Task directions -
When you reach the line containing "-- ==== Sys2Proof/Machine/Correlation.lean" in the data below, begin returning lines exactly as written, and stop once the line containing "else if r.ordered then" has been returned.

Records to use -

----------

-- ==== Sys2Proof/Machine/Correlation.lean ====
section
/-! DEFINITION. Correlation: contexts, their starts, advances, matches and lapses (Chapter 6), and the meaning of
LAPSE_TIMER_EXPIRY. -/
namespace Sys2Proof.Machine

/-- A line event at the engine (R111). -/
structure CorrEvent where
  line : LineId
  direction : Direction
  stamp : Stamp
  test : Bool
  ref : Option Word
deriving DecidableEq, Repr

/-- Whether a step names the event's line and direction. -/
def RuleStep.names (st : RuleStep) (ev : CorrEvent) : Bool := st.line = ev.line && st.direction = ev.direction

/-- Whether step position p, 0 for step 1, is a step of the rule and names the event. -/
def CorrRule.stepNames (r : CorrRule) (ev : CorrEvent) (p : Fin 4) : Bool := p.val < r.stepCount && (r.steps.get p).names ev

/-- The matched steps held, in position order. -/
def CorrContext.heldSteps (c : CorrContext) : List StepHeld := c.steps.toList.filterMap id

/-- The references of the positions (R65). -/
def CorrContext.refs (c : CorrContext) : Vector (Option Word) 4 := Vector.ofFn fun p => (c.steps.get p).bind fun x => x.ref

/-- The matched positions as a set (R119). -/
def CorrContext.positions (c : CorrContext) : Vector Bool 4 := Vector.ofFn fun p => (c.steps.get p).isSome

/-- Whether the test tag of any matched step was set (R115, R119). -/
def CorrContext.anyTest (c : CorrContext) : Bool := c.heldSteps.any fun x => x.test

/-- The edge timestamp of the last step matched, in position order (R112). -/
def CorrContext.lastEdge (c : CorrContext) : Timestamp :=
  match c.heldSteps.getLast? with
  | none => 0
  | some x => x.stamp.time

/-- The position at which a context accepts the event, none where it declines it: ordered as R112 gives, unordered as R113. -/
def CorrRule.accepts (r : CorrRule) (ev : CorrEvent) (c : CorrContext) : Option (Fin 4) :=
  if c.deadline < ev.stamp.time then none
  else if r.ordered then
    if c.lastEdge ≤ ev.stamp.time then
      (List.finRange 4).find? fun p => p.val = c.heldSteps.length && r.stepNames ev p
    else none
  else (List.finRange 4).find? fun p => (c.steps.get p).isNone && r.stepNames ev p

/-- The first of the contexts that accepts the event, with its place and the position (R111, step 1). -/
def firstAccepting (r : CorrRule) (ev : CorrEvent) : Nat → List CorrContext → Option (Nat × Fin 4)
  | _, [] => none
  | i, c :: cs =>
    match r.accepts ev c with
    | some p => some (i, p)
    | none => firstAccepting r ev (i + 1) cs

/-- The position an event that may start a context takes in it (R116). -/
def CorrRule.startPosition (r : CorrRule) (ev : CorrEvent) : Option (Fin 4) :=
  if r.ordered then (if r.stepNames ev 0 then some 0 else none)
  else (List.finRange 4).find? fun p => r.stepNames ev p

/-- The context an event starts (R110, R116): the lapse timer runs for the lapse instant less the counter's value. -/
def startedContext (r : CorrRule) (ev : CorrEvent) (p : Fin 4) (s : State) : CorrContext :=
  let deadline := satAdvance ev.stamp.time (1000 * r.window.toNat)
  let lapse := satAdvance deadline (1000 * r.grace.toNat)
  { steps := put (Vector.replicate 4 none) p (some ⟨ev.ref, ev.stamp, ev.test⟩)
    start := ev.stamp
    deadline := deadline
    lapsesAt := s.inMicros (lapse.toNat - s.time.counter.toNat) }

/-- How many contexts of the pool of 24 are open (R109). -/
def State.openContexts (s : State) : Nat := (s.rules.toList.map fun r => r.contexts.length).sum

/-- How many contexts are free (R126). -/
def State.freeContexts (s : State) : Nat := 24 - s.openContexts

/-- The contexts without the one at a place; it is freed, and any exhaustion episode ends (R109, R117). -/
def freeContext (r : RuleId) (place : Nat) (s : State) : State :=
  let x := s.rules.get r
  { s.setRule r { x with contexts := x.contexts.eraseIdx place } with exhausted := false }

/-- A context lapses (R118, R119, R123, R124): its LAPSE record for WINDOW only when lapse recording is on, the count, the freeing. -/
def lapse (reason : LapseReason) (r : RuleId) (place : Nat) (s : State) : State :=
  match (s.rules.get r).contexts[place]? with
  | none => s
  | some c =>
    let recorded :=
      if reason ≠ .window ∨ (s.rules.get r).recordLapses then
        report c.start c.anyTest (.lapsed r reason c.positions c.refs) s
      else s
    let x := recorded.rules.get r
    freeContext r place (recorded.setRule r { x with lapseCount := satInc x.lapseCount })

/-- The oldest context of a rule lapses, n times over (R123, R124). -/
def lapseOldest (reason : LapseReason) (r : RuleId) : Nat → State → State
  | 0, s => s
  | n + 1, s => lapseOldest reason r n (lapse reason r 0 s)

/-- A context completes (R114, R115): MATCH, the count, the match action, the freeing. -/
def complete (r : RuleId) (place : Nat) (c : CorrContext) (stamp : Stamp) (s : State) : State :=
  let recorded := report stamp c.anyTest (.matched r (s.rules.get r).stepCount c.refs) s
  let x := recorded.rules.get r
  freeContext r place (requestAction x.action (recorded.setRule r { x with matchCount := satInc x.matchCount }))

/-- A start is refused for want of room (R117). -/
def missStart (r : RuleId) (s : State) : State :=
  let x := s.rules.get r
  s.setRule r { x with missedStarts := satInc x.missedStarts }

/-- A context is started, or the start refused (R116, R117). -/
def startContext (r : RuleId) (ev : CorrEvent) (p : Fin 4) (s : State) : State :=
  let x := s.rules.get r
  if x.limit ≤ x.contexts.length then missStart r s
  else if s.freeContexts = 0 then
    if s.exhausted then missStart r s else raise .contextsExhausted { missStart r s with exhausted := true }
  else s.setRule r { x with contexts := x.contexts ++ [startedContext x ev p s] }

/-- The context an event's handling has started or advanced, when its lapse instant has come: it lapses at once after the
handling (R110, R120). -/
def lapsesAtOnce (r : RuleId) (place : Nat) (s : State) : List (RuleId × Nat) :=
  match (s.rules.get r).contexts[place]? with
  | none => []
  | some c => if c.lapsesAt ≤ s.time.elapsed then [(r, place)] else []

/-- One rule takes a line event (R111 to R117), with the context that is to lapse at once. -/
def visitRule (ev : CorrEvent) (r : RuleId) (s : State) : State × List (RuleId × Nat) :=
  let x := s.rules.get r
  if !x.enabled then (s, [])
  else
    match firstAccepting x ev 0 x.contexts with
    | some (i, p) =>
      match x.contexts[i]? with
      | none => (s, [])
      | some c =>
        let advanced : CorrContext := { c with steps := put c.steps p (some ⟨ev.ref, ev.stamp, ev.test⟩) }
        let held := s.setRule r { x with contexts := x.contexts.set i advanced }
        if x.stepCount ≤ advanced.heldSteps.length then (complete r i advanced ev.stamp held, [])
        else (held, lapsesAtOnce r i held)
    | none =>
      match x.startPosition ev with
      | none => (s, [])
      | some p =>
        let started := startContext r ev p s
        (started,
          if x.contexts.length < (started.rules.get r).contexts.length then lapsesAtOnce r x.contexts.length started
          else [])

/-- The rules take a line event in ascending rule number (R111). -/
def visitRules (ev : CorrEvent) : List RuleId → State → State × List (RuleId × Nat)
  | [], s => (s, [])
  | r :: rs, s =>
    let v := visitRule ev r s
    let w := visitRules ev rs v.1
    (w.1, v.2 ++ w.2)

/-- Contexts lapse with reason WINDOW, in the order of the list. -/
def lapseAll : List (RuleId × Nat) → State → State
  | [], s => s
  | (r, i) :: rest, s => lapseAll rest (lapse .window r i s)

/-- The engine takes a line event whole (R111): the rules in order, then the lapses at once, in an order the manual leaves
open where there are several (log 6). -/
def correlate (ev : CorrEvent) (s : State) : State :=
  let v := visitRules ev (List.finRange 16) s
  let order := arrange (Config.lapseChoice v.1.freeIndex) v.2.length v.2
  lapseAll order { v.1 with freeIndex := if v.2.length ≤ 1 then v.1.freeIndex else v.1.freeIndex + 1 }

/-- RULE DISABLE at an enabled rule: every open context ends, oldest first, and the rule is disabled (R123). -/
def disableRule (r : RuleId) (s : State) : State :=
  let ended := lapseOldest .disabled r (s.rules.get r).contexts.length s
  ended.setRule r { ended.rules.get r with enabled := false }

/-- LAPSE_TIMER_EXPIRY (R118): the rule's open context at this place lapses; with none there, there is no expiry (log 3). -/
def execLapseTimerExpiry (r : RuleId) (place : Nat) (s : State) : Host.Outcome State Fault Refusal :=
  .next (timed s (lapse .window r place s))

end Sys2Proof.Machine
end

----------

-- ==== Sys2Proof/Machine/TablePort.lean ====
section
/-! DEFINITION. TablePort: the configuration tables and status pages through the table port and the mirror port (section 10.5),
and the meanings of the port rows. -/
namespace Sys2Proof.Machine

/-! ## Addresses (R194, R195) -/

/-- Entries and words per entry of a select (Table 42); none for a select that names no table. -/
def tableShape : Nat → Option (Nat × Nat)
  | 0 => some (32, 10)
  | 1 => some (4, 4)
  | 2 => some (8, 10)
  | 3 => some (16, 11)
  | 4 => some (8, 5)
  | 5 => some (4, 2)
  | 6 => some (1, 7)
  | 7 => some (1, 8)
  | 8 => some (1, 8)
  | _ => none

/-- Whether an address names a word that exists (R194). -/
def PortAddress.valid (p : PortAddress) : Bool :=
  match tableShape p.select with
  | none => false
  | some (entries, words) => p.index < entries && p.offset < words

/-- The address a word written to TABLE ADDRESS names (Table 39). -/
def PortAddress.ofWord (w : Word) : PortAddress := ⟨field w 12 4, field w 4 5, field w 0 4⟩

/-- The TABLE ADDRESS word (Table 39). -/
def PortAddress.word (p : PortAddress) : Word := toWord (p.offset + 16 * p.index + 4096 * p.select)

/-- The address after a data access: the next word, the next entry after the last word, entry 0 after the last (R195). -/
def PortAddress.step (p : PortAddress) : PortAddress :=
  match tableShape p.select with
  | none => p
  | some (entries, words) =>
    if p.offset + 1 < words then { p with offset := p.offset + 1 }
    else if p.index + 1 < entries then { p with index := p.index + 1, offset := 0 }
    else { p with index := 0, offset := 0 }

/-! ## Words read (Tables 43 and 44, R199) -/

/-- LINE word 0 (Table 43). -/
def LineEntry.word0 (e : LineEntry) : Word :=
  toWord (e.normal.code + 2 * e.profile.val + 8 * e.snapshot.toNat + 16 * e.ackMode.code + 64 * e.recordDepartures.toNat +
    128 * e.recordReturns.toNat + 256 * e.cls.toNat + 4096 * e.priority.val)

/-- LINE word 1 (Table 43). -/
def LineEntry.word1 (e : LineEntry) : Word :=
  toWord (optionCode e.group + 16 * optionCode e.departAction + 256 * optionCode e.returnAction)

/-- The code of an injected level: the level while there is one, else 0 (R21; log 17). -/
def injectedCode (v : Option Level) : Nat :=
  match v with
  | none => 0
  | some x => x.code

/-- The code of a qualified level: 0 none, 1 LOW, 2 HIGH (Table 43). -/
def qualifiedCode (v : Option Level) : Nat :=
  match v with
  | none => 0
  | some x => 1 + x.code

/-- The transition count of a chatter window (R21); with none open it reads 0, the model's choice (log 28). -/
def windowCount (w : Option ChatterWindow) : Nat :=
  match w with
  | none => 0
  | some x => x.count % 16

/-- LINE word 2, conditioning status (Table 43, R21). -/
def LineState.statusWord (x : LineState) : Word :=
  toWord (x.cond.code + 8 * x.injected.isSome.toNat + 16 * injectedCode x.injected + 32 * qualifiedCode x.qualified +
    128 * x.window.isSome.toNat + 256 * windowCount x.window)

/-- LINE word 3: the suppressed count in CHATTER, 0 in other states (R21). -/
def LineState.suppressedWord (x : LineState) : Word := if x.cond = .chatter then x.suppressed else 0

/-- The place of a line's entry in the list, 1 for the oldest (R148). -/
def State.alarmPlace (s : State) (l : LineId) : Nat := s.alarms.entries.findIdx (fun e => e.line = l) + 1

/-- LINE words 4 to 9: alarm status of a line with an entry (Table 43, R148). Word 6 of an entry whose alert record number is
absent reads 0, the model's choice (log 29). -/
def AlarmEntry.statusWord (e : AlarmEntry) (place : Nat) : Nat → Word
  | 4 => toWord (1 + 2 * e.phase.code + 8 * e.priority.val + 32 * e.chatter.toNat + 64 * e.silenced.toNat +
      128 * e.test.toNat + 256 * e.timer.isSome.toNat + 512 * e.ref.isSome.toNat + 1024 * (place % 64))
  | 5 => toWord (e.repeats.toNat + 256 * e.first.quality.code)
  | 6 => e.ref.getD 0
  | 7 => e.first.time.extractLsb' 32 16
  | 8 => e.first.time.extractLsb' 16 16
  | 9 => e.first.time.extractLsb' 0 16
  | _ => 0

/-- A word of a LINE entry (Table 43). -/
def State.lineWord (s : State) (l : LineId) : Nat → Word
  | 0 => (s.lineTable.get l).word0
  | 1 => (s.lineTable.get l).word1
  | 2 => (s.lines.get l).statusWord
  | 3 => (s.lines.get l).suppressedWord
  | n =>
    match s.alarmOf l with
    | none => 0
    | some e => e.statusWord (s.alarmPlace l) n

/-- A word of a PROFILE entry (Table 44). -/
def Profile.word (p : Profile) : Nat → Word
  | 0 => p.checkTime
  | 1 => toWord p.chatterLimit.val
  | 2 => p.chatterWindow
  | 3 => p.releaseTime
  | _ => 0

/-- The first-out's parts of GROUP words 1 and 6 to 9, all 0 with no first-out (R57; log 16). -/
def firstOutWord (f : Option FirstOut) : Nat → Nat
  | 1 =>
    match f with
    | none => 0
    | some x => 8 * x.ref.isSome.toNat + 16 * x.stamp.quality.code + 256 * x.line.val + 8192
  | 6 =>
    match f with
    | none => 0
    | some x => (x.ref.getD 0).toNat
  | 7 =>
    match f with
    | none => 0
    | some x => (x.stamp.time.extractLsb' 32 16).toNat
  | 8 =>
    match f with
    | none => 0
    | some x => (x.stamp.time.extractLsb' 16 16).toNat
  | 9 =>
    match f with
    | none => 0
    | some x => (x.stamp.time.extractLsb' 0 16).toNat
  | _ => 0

----------

Response to the task -
-- ==== Sys2Proof/Machine/Correlation.lean ====
section
/-! DEFINITION. Correlation: contexts, their starts, advances, matches and lapses (Chapter 6), and the meaning of
LAPSE_TIMER_EXPIRY. -/
namespace Sys2Proof.Machine

/-- A line event at the engine (R111). -/
structure CorrEvent where
  line : LineId
  direction : Direction
  stamp : Stamp
  test : Bool
  ref : Option Word
deriving DecidableEq, Repr

/-- Whether a step names the event's line and direction. -/
def RuleStep.names (st : RuleStep) (ev : CorrEvent) : Bool := st.line = ev.line && st.direction = ev.direction

/-- Whether step position p, 0 for step 1, is a step of the rule and names the event. -/
def CorrRule.stepNames (r : CorrRule) (ev : CorrEvent) (p : Fin 4) : Bool := p.val < r.stepCount && (r.steps.get p).names ev

/-- The matched steps held, in position order. -/
def CorrContext.heldSteps (c : CorrContext) : List StepHeld := c.steps.toList.filterMap id

/-- The references of the positions (R65). -/
def CorrContext.refs (c : CorrContext) : Vector (Option Word) 4 := Vector.ofFn fun p => (c.steps.get p).bind fun x => x.ref

/-- The matched positions as a set (R119). -/
def CorrContext.positions (c : CorrContext) : Vector Bool 4 := Vector.ofFn fun p => (c.steps.get p).isSome

/-- Whether the test tag of any matched step was set (R115, R119). -/
def CorrContext.anyTest (c : CorrContext) : Bool := c.heldSteps.any fun x => x.test

/-- The edge timestamp of the last step matched, in position order (R112). -/
def CorrContext.lastEdge (c : CorrContext) : Timestamp :=
  match c.heldSteps.getLast? with
  | none => 0
  | some x => x.stamp.time

/-- The position at which a context accepts the event, none where it declines it: ordered as R112 gives, unordered as R113. -/
def CorrRule.accepts (r : CorrRule) (ev : CorrEvent) (c : CorrContext) : Option (Fin 4) :=
  if c.deadline < ev.stamp.time then none
  else if r.ordered then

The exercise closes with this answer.